UK tech group questions legality of targeted ad service

A service that records people's Web browsing in order to serve them targeted advertisements may violate data protection laws, a policy group warned.

A service soon to be implemented by several U.K. ISPs that records people's Web activity in order to serve them targeted advertisements may violate data protection laws, a technology policy group warned the British government on Monday.

The data collected by Phorm could potentially be used to identify users, said the Foundation for Information Policy Research (FIPR) in a letter sent to the Information Commissioner's Office, the U.K.'s data protection regulator.

The controversy over Phorm, which has offices in the U.K. and U.S., highlights ongoing worries over how the personal data of Web users is handled. Tracking technology offers huge advantages for companies trying to reach consumers who will be most receptive to their products, but tracing those users opens a raft of privacy concerns.
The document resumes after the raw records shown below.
/-- `op [%ir],n4`. -/
def StepOp.mem (op : StepOp) (k : Idx) (n : Nat) : Instr :=
  match op, k with
  | .inc, .x => .incMemXN4 n
  | .inc, .y => .incMemYN4 n
  | .dec, .x => .decMemXN4 n
  | .dec, .y => .decMemYN4 n

/-- `op [%ir]+,n4`. -/
def StepOp.memInc (op : StepOp) (k : Idx) (n : Nat) : Instr :=
  match op, k with
  | .inc, .x => .incMemXIncN4 n
  | .inc, .y => .incMemYIncN4 n
  | .dec, .x => .decMemXIncN4 n
  | .dec, .y => .decMemYIncN4 n

/-! ### 6-bit absolute addresses (R48) -/

/-- `op [addr6]`. -/
def StepOp.absolute (op : StepOp) (a : BitVec 6) : Instr :=
  match op with
  | .inc => .incMemAddr6 a
  | .dec => .decMemAddr6 a

/-- Where a 6-bit absolute address starts: 0000H or FFC0H. -/
inductive Page where
  | low
  | high
deriving DecidableEq, Repr

/-- The data address of `addr6` in a page (R48). -/
def Page.address (p : Page) (a : BitVec 6) : Addr :=
  match p with
  | .low => 0x0000#16 + a.setWidth 16
  | .high => 0xFFC0#16 + a.setWidth 16

/-- `CLR [addr6],imm2`. -/
def Page.clr (p : Page) (a : BitVec 6) (b : BitVec 2) : Instr :=
  match p with
  | .low => .clrMem00Addr6Imm2 a b
  | .high => .clrMemFFAddr6Imm2 a b

/-- `SET [addr6],imm2`. -/
def Page.set (p : Page) (a : BitVec 6) (b : BitVec 2) : Instr :=
  match p with
  | .low => .setMem00Addr6Imm2 a b
  | .high => .setMemFFAddr6Imm2 a b

/-- `TST [addr6],imm2`. -/
def Page.tst (p : Page) (a : BitVec 6) (b : BitVec 2) : Instr :=
  match p with
  | .low => .tstMem00Addr6Imm2 a b
  | .high => .tstMemFFAddr6Imm2 a b

/-! ### 4-bit transfer (spec/40_transfer_4bit.md) -/

/-- `LD %r,%r'`. -/
def ldRegReg (r : Reg) (q : Reg) : Instr :=
  match r, q with
  | .a, .a => .ldAA
  | .a, .b => .ldAB
  | .b, .a => .ldBA
  | .b, .b => .ldBB

/-- `LD %r,imm4`. -/
def ldRegImm (r : Reg) (i : Nibble) : Instr :=
  match r with
  | .a => .ldAImm4 i
  | .b => .ldBImm4 i

/-- `LD %r,[%ir]`. -/
def ldRegMem (r : Reg) (k : Idx) : Instr :=
  match r, k with
  | .a, .x => .ldAMemX
  | .a, .y => .ldAMemY
  | .b, .x => .ldBMemX
  | .b, .y => .ldBMemY

/-- `LD [%ir],%r`. -/
def ldMemReg (k : Idx) (r : Reg) : Instr :=
  match k, r with
  | .x, .a => .ldMemXA
  | .x, .b => .ldMemXB
  | .y, .a => .ldMemYA
  | .y, .b => .ldMemYB

/-- `LD [%ir],imm4`. -/
def ldMemImm (k : Idx) (i : Nibble) : Instr :=
  match k with
  | .x => .ldMemXImm4 i
  | .y => .ldMemYImm4 i

/-- `EX %r,[%ir]`. -/
def exRegMem (r : Reg) (k : Idx) : Instr :=
  match r, k with
  | .a, .x => .exAMemX
  | .a, .y => .exAMemY
  | .b, .x => .exBMemX
  | .b, .y => .exBMemY

/-- `LD %r,[%ir]+`. -/
def ldRegMemInc (r : Reg) (k : Idx) : Instr :=
  match r, k with
  | .a, .x => .ldAMemXInc
  | .a, .y => .ldAMemYInc
  | .b, .x => .ldBMemXInc
  | .b, .y => .ldBMemYInc

/-- `LD [%ir]+,%r`. -/
def ldMemIncReg (k : Idx) (r : Reg) : Instr :=
  match k, r with
  | .x, .a => .ldMemXIncA
  | .x, .b => .ldMemXIncB
  | .y, .a => .ldMemYIncA
  | .y, .b => .ldMemYIncB

/-- `LD [%ir]+,imm4`. -/
def ldMemIncImm (k : Idx) (i : Nibble) : Instr :=
  match k with
  | .x => .ldMemXIncImm4 i
  | .y => .ldMemYIncImm4 i

/-- `EX %r,[%ir]+`. -/
def exRegMemInc (r : Reg) (k : Idx) : Instr :=
  match r, k with
  | .a, .x => .exAMemXInc
  | .a, .y => .exAMemYInc
  | .b, .x => .exBMemXInc
  | .b, .y => .exBMemYInc

/-- The index register that is not `k`: the source of the two-memory-operand forms (R112). -/
def otherIdx (k : Idx) : Idx :=
  match k with
  | .x => .y
  | .y => .x

/-- `LD [%ir](+),[%ir'](+)`: destination `k`, its increment, then the source's (R112 to R115). -/
def ldMemMem (k : Idx) (dstInc srcInc : Bool) : Instr :=
  match k, dstInc, srcInc with
  | .x, false, false => .ldMemXMemY
  | .x, false, true => .ldMemXMemYInc
  | .x, true, false => .ldMemXIncMemY
  | .x, true, true => .ldMemXIncMemYInc
  | .y, false, false => .ldMemYMemX
  | .y, false, true => .ldMemYMemXInc
  | .y, true, false => .ldMemYIncMemX
  | .y, true, true => .ldMemYIncMemXInc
Phorm collects data such as a person's browsing history, search terms and other keywords on Web pages, and then delivers advertisements that may coincide with a person's interests. That data is immediately discarded, the company says. But Phorm also puts a text file or cookie on a person's hard drive to identity repeat users of a Web site, although the cookie contains no personally identifiable information.

Phorm says the collected data is assigned a random number that can't be traced to a person. The computer's IP (Internet protocol) address, which can be linked to a person's account with an ISP, is not recorded. Other data such as a person's e-mail address, postal address or phone number are not collected, as the system is designed to ignore data entered on Web-based forms.
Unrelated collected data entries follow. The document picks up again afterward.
-- ==== Sys2Proof/Laws/State.lean ====
section
/-! SUPPORT. One lemma per field of State and named update, so that no proof unfolds a record update. -/

namespace Sys2Proof.Machine

/-! ### State.setReg -/

@[simp] theorem setReg_a_a (s : State) (v : Nibble) : (s.setReg .a v).a = v := rfl
@[simp] theorem setReg_a_b (s : State) (v : Nibble) : (s.setReg .a v).b = s.b := rfl
@[simp] theorem setReg_b_a (s : State) (v : Nibble) : (s.setReg .b v).a = s.a := rfl
@[simp] theorem setReg_b_b (s : State) (v : Nibble) : (s.setReg .b v).b = v := rfl
@[simp] theorem setReg_x (s : State) (r : Reg) (v : Nibble) : (s.setReg r v).x = s.x := by cases r <;> rfl
@[simp] theorem setReg_y (s : State) (r : Reg) (v : Nibble) : (s.setReg r v).y = s.y := by cases r <;> rfl
@[simp] theorem setReg_ext (s : State) (r : Reg) (v : Nibble) : (s.setReg r v).ext = s.ext := by cases r <;> rfl
@[simp] theorem setReg_pc (s : State) (r : Reg) (v : Nibble) : (s.setReg r v).pc = s.pc := by cases r <;> rfl
@[simp] theorem setReg_sp1 (s : State) (r : Reg) (v : Nibble) : (s.setReg r v).sp1 = s.sp1 := by cases r <;> rfl
@[simp] theorem setReg_sp2 (s : State) (r : Reg) (v : Nibble) : (s.setReg r v).sp2 = s.sp2 := by cases r <;> rfl
@[simp] theorem setReg_f (s : State) (r : Reg) (v : Nibble) : (s.setReg r v).f = s.f := by cases r <;> rfl
@[simp] theorem setReg_q (s : State) (r : Reg) (v : Nibble) : (s.setReg r v).q = s.q := by cases r <;> rfl
@[simp] theorem setReg_pairMask (s : State) (r : Reg) (v : Nibble) : (s.setReg r v).pairMask = s.pairMask := by cases r <;> rfl
@[simp] theorem setReg_defer (s : State) (r : Reg) (v : Nibble) : (s.setReg r v).defer = s.defer := by cases r <;> rfl
@[simp] theorem setReg_run (s : State) (r : Reg) (v : Nibble) : (s.setReg r v).run = s.run := by cases r <;> rfl
@[simp] theorem setReg_nmiPending (s : State) (r : Reg) (v : Nibble) : (s.setReg r v).nmiPending = s.nmiPending := by cases r <;> rfl
@[simp] theorem setReg_inReset (s : State) (r : Reg) (v : Nibble) : (s.setReg r v).inReset = s.inReset := by cases r <;> rfl
@[simp] theorem setReg_prog (s : State) (r : Reg) (v : Nibble) : (s.setReg r v).prog = s.prog := by cases r <;> rfl
@[simp] theorem setReg_mem (s : State) (r : Reg) (v : Nibble) : (s.setReg r v).mem = s.mem := by cases r <;> rfl
@[simp] theorem setReg_cfg (s : State) (r : Reg) (v : Nibble) : (s.setReg r v).cfg = s.cfg := by cases r <;> rfl
@[simp] theorem setReg_inputs (s : State) (r : Reg) (v : Nibble) : (s.setReg r v).inputs = s.inputs := by cases r <;> rfl
@[simp] theorem setReg_events (s : State) (r : Reg) (v : Nibble) : (s.setReg r v).events = s.events := by cases r <;> rfl
@[simp] theorem setReg_periph (s : State) (r : Reg) (v : Nibble) : (s.setReg r v).periph = s.periph := by cases r <;> rfl
@[simp] theorem setReg_cycles (s : State) (r : Reg) (v : Nibble) : (s.setReg r v).cycles = s.cycles := by cases r <;> rfl
@[simp] theorem setReg_reg_same (s : State) (r : Reg) (v : Nibble) : (s.setReg r v).reg r = v := by cases r <;> rfl
@[simp] theorem setReg_idx (s : State) (r : Reg) (v : Nibble) (j : Idx) : (s.setReg r v).idx j = s.idx j := by cases r <;> cases j <;> rfl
But FIPR says the system's monitoring of Web traffic may violate the U.K.'s Regulation of Investigatory Powers Act of 2000. The act makes it illegal to monitor communications between two entities without consent. The group also contends that Phorm conflicts with the Data Protection Act, which also says personal data can't be processed without consent.

Since the content of many Web sites requires registration, Phorm may need the consent of those sites before monitoring the communication, said Nicholas Bohm, FIPR's general counsel.
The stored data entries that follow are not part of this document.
theorem nsub_res_of_field (h : (x.toNat : Int) - y.toNat - cin.toNat < 0) :
    ((nsub x y cin n).res.toNat : Int) =
      (((x.toNat : Int) - y.toNat - cin.toNat) % 16 + (fieldOfRadix n).toNat) % 16 := by
  rw [nsub_res_of_neg h, fieldOfRadix_toNat, Int.natCast_mod]
  exact Int.add_emod _ _ 16

end

/-- Settles O23: the radix ADC is `nadd`, by whether the sum reaches the radix, and INC the same with 0 for C. -/
theorem radixAddition : Obligations.RadixAddition := by
  refine ⟨fun n cin x y _ hn => ?_, fun _ _ _ => nadd_sixteen, rfl, rfl, rfl, rfl, rfl, rfl, fun _ _ _ _ => rfl⟩
  exact ⟨fun h => ⟨nadd_res_of_le h, nadd_c_of_le h⟩, fun h => ⟨nadd_res_of_lt hn h, nadd_c_of_lt h⟩, nadd_z_iff,
    by omega, nadd_res_of_complement hn, nadd_of_digits hn⟩

/-- Settles O24: the radix SBC is `nsub`, by the sign of the difference, and DEC the same with 0 for the borrow. -/
theorem radixSubtraction : Obligations.RadixSubtraction := by
  refine ⟨fun n cin x y _ _ => ?_, fun _ _ _ => nsub_sixteen, fun _ _ _ _ _ _ => nsub_res_of_field, rfl, rfl, rfl, rfl,
    fun _ _ _ _ => rfl⟩
  exact ⟨fun h => ⟨nsub_res_of_neg h, nsub_c_of_neg h⟩, fun h => ⟨nsub_res_of_nonneg h, nsub_c_of_nonneg h⟩, nsub_z_iff⟩

end Sys2Proof.Machine
end

section
/-! The radix forms, and that they complete: O30, O31 (R183). -/

namespace Sys2Proof.Machine

/-! ### ADC and SBC by operand form -/

section
variable (op : RadixOp) (n : Nat) (k : Idx) (s : State)

theorem exec_radixOp_regReg : exec (op.regReg n) s = regForm 2 (op.alu n) .b s.a s := by
  cases op <;> rfl

theorem exec_radixOp_regMem : exec (op.regMem k n) s = regMemForm 2 (op.alu n) .b k s := by
  cases op <;> cases k <;> rfl

theorem exec_radixOp_regMemInc : exec (op.regMemInc k n) s = regMemIncForm 2 (op.alu n) .b k s := by
  cases op <;> cases k <;> rfl

theorem exec_radixOp_memReg : exec (op.memReg k n) s = memForm 2 (op.alu n) k s.b s := by
  cases op <;> cases k <;> rfl

theorem exec_radixOp_memZero : exec (op.memZero k n) s = memForm 2 (op.alu n) k 0#4 s := by
  cases op <;> cases k <;> rfl

theorem exec_radixOp_memIncReg : exec (op.memIncReg k n) s = memIncForm 2 (op.alu n) k s.b s := by
  cases op <;> cases k <;> rfl

theorem exec_radixOp_memIncZero : exec (op.memIncZero k n) s = memIncForm 2 (op.alu n) k 0#4 s := by
  cases op <;> cases k <;> rfl

end

/-! ### INC and DEC by operand form: the second operand is 1 (R198, R200) -/

section
variable (op : StepOp) (n : Nat) (k : Idx) (s : State)

theorem exec_stepOp_mem : exec (op.mem k n) s = memForm 2 (op.alu n) k 1#4 s := by
  cases op <;> cases k <;> rfl

theorem exec_stepOp_memInc : exec (op.memInc k n) s = memIncForm 2 (op.alu n) k 1#4 s := by
  cases op <;> cases k <;> rfl

end

/-- Settles O30: the forms mean `regForm` and its memory variants with destination B. -/
theorem radixToRegister : Obligations.RadixToRegister := by
  intro op n k s s1 y o ho
  rw [exec_radixOp_regReg, exec_radixOp_regMem, exec_radixOp_regMemInc]
  refine ⟨fun hE hy => ?_, regMemForm_completes (r := .b) ho, regMemIncForm_completes (r := .b) ho⟩
  subst hy
  exact regForm_completes (r := .b) hE ho

/-- Settles O31: every form means `memForm` or `memIncForm` with B, 0 or 1 as second operand. -/
theorem radixToMemory : Obligations.RadixToMemory := fun n k s =>
  ⟨fun op => ⟨modifiesWord_of_memForm (exec_radixOp_memReg op n k s), modifiesWord_of_memForm (exec_radixOp_memZero op n k s)⟩,
    fun op => modifiesWord_of_memForm (exec_stepOp_mem op n k s),
    fun hE => ⟨fun op => ⟨modifiesWord_of_memIncForm hE (exec_radixOp_memIncReg op n k s),
        modifiesWord_of_memIncForm hE (exec_radixOp_memIncZero op n k s)⟩,
      fun op => modifiesWord_of_memIncForm hE (exec_stepOp_memInc op n k s)⟩⟩

end Sys2Proof.Machine
end

section
/-! Logic operations bit by bit: O22 (R210). -/

namespace Sys2Proof.Machine

section
variable (cin : Bool) (x y : Nibble) (k : Nat)

theorem aluAnd_res_getLsbD : (aluAnd cin x y).res.getLsbD k = (x.getLsbD k && y.getLsbD k) := by
  rw [aluAnd, aluOut_res, BitVec.getLsbD_and]

theorem aluOr_res_getLsbD : (aluOr cin x y).res.getLsbD k = (x.getLsbD k || y.getLsbD k) := by
  rw [aluOr, aluOut_res, BitVec.getLsbD_or]

theorem aluXor_res_getLsbD : (aluXor cin x y).res.getLsbD k = (x.getLsbD k != y.getLsbD k) := by
  rw [aluXor, aluOut_res, BitVec.getLsbD_xor]

theorem aluAnd_z_iff : (aluAnd cin x y).z = true ↔ (aluAnd cin x y).res = 0#4 := aluOut_z_iff _ _

theorem aluOr_z_iff : (aluOr cin x y).z = true ↔ (aluOr cin x y).res = 0#4 := aluOut_z_iff _ _

theorem aluXor_z_iff : (aluXor cin x y).z = true ↔ (aluXor cin x y).res = 0#4 := aluOut_z_iff _ _

end

/-- Settles O22: AND, OR and XOR are `aluAnd`, `aluOr` and `aluXor`, and BIT is `aluAnd` too. -/
theorem logicOperations : Obligations.LogicOperations := by
  intro cin x y
  refine ⟨fun k _ => ⟨aluAnd_res_getLsbD cin x y k, aluOr_res_getLsbD cin x y k, aluXor_res_getLsbD cin x y k,
    aluAnd_res_getLsbD cin x y k⟩, ?flags⟩
  case flags =>
    rintro o (rfl | rfl | rfl | rfl)
    · exact ⟨aluAnd_c cin x y, aluAnd_z_iff cin x y⟩
    · exact ⟨aluOr_c cin x y, aluOr_z_iff cin x y⟩
    · exact ⟨aluXor_c cin x y, aluXor_z_iff cin x y⟩
    · exact ⟨aluAnd_c cin x y, aluAnd_z_iff cin x y⟩

end Sys2Proof.Machine
end

section
/-! Shifts and rotates, bit by bit and by operand form: O25, O32 (R250). -/

namespace Sys2Proof.Machine

/-! ### The five bits a rotate moves: the word and C -/

section
variable (cin : Bool) (x y : Nibble) (k : Nat)

/-- RL leaves the low four of the five bits that the word and, below it, the old C make (R250). -/
theorem aluRl_res : (aluRl cin x y).res = (x.concat cin).setWidth 4 := by
  apply BitVec.eq_of_toNat_eq
  rw [aluRl, aluOut_res, BitVec.toNat_ofNat, BitVec.toNat_setWidth, BitVec.toNat_concat, carryIn_eq_toNat, Nat.mul_comm]

/-- RR leaves the high four of the five bits that the old C and, below it, the word make (R250). -/
theorem aluRr_res : (aluRr cin x y).res = (x.cons cin).extractLsb' 1 4 := by
  apply BitVec.eq_of_toNat_eq
  rw [aluRr, aluOut_res, BitVec.toNat_ofNat, BitVec.extractLsb'_toNat, BitVec.toNat_cons', carryIn_eq_toNat,
    Nat.shiftLeft_eq, Nat.shiftRight_eq_div_pow]
  omega

theorem aluRl_res_getLsbD_zero : (aluRl cin x y).res.getLsbD 0 = cin := by
  rw [aluRl_res, BitVec.getLsbD_setWidth, BitVec.getLsbD_concat_zero]
  rfl

theorem aluRl_res_getLsbD_succ (hk : k < 3) : (aluRl cin x y).res.getLsbD (k + 1) = x.getLsbD k := by
  rw [aluRl_res, BitVec.getLsbD_setWidth, BitVec.getLsbD_concat_succ, decide_eq_true (Nat.succ_lt_succ hk), Bool.true_and]

theorem aluRr_res_getLsbD_three : (aluRr cin x y).res.getLsbD 3 = cin := by
  rw [aluRr_res, BitVec.getLsbD_extractLsb', BitVec.getLsbD_cons]
  rfl

theorem aluRr_res_getLsbD_of_lt (hk : k < 3) : (aluRr cin x y).res.getLsbD k = x.getLsbD (k + 1) := by
  have hbit : 1 + k ≠ 4 := by omega
  rw [aluRr_res, BitVec.getLsbD_extractLsb', BitVec.getLsbD_cons, if_neg hbit, decide_eq_true (Nat.lt_succ_of_lt hk),
    Bool.true_and, Nat.add_comm]

/-- SLL is RL with 0 in place of the old C (R250). -/
theorem shiftOp_sll_alu : ShiftOp.sll.alu cin x y = aluRl false x y := rfl

/-- SRL is RR with 0 in place of the old C (R250). -/
theorem shiftOp_srl_alu : ShiftOp.srl.alu cin x y = aluRr false x y := rfl

theorem shiftOp_z_iff (op : ShiftOp) : (op.alu cin x y).z = true ↔ (op.alu cin x y).res = 0#4 := by
  cases op <;> exact aluOut_z_iff _ _

end

/-- Settles O25: RL and RR move the five bits of the word and C, SLL and SRL are the same with 0 for C. -/
theorem shiftsAndRotates : Obligations.ShiftsAndRotates := by
  intro cin x y
  refine ⟨fun k hk => ⟨?sll, ?rl, ?srl, ?rr⟩, ?sllIn, ?rlIn, ?srlIn, ?rrIn, rfl, rfl, rfl, rfl, shiftOp_z_iff cin x y⟩
  case sll => rw [shiftOp_sll_alu, aluRl_res_getLsbD_succ _ _ _ _ hk]
  case rl => exact aluRl_res_getLsbD_succ cin x y k hk
  case srl => rw [shiftOp_srl_alu, aluRr_res_getLsbD_of_lt _ _ _ _ hk]
  case rr => exact aluRr_res_getLsbD_of_lt cin x y k hk
  case sllIn => rw [shiftOp_sll_alu, aluRl_res_getLsbD_zero]
  case rlIn => exact aluRl_res_getLsbD_zero cin x y
  case srlIn => rw [shiftOp_srl_alu, aluRr_res_getLsbD_three]
  case rrIn => exact aluRr_res_getLsbD_three cin x y

/-! ### By operand form: there is no second operand, 0 stands in its place -/

section
variable (op : ShiftOp) (r : Reg) (k : Idx) (s : State)

theorem exec_shiftOp_reg : exec (op.reg r) s = regForm 1 op.alu r 0#4 s := by
  cases op <;> cases r <;> rfl

theorem exec_shiftOp_mem : exec (op.mem k) s = memForm 2 op.alu k 0#4 s := by
  cases op <;> cases k <;> rfl

theorem exec_shiftOp_memInc : exec (op.memInc k) s = memIncForm 2 op.alu k 0#4 s := by
  cases op <;> cases k <;> rfl

end

/-- Settles O32: the forms mean `regForm`, `memForm` and `memIncForm` with the operation of the mnemonic. -/
theorem shiftForms : Obligations.ShiftForms := by
  intro op s
  refine ⟨fun r o hE ho => ?_, fun k => ⟨?_, fun hE => ?_⟩⟩
  · rw [exec_shiftOp_reg]
    exact regForm_completes hE ho
  · exact modifiesWord_of_memForm (exec_shiftOp_mem op k s)
  · exact modifiesWord_of_memIncForm hE (exec_shiftOp_memInc op k s)

end Sys2Proof.Machine
end

section
/-! The 8-bit transfers between registers, and that they complete: O38. -/

namespace Sys2Proof.Machine

/-! ### What each form does: the value it takes and where it puts it -/

/-- The model reads a byte of X or Y by its bits, the statements by shift and truncation (R12). -/
theorem exec_ldbBAByte (r : ByteReg) (s : State) : exec (ldbBAByte r) s = putBA (r.read s) s := by
  cases r <;> rfl

section
variable (k : Idx) (v : Byte) (s : State)

theorem exec_ldbLowImm : exec (ldbLowImm k v) s = putLow k v s := by
  cases k <;> rfl

theorem exec_ldbLowBA : exec (ldbLowBA k) s = putLowBA k s := by
  cases k <;> rfl

theorem exec_ldbHighBA : exec (ldbHighBA k) s = putHighBA k s := by
  cases k <;> rfl

end

/-! ### The transfers complete -/

section
variable {s : State}

theorem putBA_completes (v : Byte) (hE : flagE s.f = false) :
    putBA v s = .next (endedSameCZ { s with b := v.extractLsb' 4 4, a := v.extractLsb' 0 4 } 1 (nextPc s)) :=
  putBA_next.2 ⟨hE, rfl⟩

/-- A byte in EXT counts from the next instruction on: the transfer ends with E = 1 (R26, R278, R279). -/
theorem putExt_completes (v : Byte) (hE : flagE s.f = false) :
    putExt v s = .next (endedWithF { s with ext := v } 1 (nextPc s)
      (packF true (flagI s.f) (flagC s.f) (flagZ s.f))) :=
  putExt_next.2 ⟨hE, rfl⟩

/-- Without the extension the upper byte of the index register stays (R280); `putLow_extended` is the other case. -/
theorem putLow_unextended (k : Idx) (v : Byte) (hE : flagE s.f = false) :
    putLow k v s = .next (endedSameCZ (s.setIdx k ((s.idx k).extractLsb' 8 8 ++ v)) 1 (nextPc s)) := by
  rw [putLow_next, hE, retire_of_pc 1 (setIdx_pc s k _)]
  rfl

theorem putLowBA_completes (k : Idx) (hE : flagE s.f = false) :
    putLowBA k s = .next (endedSameCZ (s.setIdx k ((s.idx k).extractLsb' 8 8 ++ s.ba)) 1 (nextPc s)) :=
  putLowBA_next.2 ⟨hE, (retire_of_pc 1 (setIdx_pc s k _)).symm⟩

theorem putHighBA_completes (k : Idx) (hE : flagE s.f = false) :
    putHighBA k s = .next (endedSameCZ (s.setIdx k (s.ba ++ (s.idx k).extractLsb' 0 8)) 1 (nextPc s)) :=
  putHighBA_next.2 ⟨hE, (retire_of_pc 1 (setIdx_pc s k _)).symm⟩

end

/-- Settles O38: each form is `putBA`, `putExt`, `putLow`, `putLowBA` or `putHighBA` of the byte it takes. -/
theorem byteTransfers : Obligations.ByteTransfers := by
  refine fun s v => ⟨fun k => ⟨fun hE => ?lowImm, fun hE => putLow_extended hE⟩, fun hE =>
    ⟨putBA_completes v hE, fun r hv => ?byteToBA, putExt_completes v hE, putExt_completes s.ba hE,
      fun k => ⟨?lowBA, ?highBA⟩⟩⟩
  case lowImm => exact (exec_ldbLowImm k v s).trans (putLow_unextended k v hE)
  case byteToBA =>
    rw [exec_ldbBAByte, ← hv]
    exact putBA_completes v hE
  case lowBA => exact (exec_ldbLowBA k s).trans (putLowBA_completes k hE)
  case highBA => exact (exec_ldbHighBA k s).trans (putHighBA_completes k hE)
A further concern is the possible linkage of personal data with a real person. "There's a lot of sensitive personal data washing around of an identifiable kind," Bohm said.

FIPR's letter is intended to contribute to a review under way by the Information Commissioner's Office. A spokeswoman there said Phorm approached it recently to review if its system is in compliance with data protection laws. That review is ongoing, she said.

Internet Service Providers BT, Virgin Media and Talk Talk are planning to trial the service. A BT spokesman said around 10,000 users will be targeted this month to try Phorm. Those users will be able to opt out of Phorm if they want to, he said.